[Excerpts from a dataset]
# # # # # # #

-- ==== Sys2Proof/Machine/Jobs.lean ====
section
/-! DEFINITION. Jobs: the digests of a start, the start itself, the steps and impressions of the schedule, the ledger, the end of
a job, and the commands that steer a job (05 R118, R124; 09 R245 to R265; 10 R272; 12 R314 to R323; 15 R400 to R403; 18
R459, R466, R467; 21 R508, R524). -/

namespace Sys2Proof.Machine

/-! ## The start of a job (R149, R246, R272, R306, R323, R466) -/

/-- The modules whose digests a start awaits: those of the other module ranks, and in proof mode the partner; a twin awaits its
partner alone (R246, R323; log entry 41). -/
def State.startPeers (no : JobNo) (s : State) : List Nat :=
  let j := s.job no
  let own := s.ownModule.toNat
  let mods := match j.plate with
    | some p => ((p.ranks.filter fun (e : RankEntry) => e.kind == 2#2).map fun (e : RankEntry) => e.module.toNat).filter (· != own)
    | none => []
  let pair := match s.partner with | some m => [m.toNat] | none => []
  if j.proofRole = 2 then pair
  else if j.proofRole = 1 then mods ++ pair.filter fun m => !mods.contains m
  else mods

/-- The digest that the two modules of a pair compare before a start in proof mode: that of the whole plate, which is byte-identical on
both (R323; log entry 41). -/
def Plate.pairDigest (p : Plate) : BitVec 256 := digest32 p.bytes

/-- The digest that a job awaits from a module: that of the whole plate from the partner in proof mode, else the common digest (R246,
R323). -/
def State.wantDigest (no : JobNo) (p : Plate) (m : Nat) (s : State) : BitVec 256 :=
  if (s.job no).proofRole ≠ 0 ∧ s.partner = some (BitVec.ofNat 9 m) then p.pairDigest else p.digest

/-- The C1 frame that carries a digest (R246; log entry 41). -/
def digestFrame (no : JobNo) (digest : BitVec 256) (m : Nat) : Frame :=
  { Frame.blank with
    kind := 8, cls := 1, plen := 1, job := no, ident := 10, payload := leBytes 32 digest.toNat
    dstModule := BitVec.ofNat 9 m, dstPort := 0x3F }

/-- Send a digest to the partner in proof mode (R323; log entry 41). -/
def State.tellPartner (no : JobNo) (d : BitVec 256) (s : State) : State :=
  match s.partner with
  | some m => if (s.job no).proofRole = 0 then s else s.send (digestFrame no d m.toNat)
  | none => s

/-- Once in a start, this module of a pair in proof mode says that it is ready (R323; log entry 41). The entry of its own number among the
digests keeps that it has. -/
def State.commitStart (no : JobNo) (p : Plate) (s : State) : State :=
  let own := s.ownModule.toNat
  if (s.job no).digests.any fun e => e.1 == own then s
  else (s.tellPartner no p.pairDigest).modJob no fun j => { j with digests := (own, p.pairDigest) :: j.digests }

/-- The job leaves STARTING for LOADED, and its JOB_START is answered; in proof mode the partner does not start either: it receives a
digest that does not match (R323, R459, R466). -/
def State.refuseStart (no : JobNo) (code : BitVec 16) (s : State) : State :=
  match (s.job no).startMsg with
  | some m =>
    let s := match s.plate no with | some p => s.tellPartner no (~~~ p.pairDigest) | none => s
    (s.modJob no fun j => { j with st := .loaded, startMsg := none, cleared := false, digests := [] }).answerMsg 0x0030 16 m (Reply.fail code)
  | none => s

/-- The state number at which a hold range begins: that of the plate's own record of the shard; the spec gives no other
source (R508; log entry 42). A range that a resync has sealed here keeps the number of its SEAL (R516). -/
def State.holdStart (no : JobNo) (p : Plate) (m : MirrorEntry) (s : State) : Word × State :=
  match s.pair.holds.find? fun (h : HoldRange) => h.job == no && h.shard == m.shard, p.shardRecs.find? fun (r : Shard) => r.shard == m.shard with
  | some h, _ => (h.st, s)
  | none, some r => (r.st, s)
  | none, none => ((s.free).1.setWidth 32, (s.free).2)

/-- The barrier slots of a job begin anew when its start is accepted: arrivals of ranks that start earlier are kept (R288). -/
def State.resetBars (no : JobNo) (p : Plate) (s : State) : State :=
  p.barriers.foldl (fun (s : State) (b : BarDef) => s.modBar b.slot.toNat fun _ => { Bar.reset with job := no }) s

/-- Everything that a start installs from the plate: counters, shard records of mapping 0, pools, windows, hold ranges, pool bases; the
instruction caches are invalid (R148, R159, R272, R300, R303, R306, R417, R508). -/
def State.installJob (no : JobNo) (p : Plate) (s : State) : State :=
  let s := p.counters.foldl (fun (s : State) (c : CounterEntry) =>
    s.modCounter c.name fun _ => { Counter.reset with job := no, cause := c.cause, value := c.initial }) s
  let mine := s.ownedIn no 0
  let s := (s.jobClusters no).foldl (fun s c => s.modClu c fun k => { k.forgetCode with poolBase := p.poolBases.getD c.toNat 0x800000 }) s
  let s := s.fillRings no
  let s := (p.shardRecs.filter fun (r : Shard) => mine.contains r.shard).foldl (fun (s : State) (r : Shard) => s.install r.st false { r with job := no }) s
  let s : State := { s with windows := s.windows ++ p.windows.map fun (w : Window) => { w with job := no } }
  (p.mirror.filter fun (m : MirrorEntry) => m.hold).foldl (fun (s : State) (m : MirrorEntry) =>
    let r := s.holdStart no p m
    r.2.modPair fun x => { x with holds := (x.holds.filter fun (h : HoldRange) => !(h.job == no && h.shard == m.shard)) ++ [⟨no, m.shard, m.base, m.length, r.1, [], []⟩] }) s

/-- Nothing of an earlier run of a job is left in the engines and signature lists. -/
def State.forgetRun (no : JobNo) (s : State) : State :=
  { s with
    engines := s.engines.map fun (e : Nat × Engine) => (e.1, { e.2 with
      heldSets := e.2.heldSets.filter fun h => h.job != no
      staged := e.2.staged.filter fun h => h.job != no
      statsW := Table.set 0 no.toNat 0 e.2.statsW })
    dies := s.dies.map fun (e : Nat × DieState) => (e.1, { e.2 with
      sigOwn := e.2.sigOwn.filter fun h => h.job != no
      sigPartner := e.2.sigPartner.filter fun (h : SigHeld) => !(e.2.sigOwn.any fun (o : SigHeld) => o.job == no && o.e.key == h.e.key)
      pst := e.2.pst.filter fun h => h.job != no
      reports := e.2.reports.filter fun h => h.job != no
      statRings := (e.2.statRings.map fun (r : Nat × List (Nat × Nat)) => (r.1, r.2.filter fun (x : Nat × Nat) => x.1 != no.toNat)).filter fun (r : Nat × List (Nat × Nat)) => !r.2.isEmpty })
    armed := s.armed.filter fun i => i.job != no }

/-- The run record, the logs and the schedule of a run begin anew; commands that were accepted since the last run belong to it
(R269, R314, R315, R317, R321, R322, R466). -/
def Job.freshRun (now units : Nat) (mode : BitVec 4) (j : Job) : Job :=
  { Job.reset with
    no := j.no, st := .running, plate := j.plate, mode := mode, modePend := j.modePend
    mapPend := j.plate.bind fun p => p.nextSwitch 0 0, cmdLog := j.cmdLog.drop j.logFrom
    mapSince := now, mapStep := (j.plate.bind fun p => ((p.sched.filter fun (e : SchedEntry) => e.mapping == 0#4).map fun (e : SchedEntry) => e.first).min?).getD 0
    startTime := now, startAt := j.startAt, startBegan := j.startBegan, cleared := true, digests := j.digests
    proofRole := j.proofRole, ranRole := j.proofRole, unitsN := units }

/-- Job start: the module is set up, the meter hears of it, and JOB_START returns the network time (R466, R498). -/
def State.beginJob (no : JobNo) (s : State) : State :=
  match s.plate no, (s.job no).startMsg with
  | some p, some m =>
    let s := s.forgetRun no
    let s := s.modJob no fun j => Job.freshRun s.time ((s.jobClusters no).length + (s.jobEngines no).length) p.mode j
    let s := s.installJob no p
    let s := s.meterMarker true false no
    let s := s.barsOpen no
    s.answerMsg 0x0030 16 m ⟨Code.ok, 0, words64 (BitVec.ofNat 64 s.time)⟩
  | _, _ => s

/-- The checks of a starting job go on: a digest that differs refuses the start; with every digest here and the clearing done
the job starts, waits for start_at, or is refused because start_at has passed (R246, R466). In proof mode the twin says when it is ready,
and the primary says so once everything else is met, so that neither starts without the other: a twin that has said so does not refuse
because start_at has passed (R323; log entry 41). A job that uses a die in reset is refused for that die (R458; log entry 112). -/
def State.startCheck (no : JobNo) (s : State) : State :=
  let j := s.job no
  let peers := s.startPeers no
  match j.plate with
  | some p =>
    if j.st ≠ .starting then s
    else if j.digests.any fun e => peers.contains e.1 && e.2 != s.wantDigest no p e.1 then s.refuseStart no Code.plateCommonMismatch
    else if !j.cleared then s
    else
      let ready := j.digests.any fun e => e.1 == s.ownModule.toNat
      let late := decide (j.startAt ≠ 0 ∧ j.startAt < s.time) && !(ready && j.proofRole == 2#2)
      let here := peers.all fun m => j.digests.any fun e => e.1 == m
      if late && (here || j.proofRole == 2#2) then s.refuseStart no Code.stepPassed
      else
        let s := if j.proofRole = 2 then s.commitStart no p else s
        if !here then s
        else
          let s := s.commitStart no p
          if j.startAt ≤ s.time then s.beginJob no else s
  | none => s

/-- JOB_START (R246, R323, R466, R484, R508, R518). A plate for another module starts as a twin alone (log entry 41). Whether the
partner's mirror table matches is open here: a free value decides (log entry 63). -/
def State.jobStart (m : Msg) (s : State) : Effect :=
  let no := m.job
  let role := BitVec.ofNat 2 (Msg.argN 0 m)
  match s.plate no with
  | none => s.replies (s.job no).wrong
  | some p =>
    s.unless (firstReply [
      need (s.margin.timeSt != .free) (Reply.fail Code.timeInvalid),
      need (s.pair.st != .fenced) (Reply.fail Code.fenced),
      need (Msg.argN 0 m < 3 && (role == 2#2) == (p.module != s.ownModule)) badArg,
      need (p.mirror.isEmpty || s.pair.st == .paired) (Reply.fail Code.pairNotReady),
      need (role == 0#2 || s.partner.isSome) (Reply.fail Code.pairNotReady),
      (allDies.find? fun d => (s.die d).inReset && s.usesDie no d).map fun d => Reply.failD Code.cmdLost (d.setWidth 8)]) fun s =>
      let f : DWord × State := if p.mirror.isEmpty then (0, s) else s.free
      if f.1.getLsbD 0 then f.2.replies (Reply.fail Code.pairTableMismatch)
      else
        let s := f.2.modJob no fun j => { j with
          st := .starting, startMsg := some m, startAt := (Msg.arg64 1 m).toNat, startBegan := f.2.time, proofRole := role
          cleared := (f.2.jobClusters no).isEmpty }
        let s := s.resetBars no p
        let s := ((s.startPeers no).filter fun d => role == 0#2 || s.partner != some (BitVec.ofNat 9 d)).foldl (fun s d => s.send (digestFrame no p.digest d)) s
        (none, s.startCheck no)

# # # # # # #

ABOUT THIS EXERCISE:
Each line of the entries that contains the word "twin" should be listed.

WRITTEN ANSWER:
/-- The modules whose digests a start awaits: those of the other module ranks, and in proof mode the partner; a twin awaits its
the job starts, waits for start_at, or is refused because start_at has passed (R246, R466). In proof mode the twin says when it is ready,
and the primary says so once everything else is met, so that neither starts without the other: a twin that has said so does not refuse
/-- JOB_START (R246, R323, R466, R484, R508, R518). A plate for another module starts as a twin alone (log entry 41). Whether the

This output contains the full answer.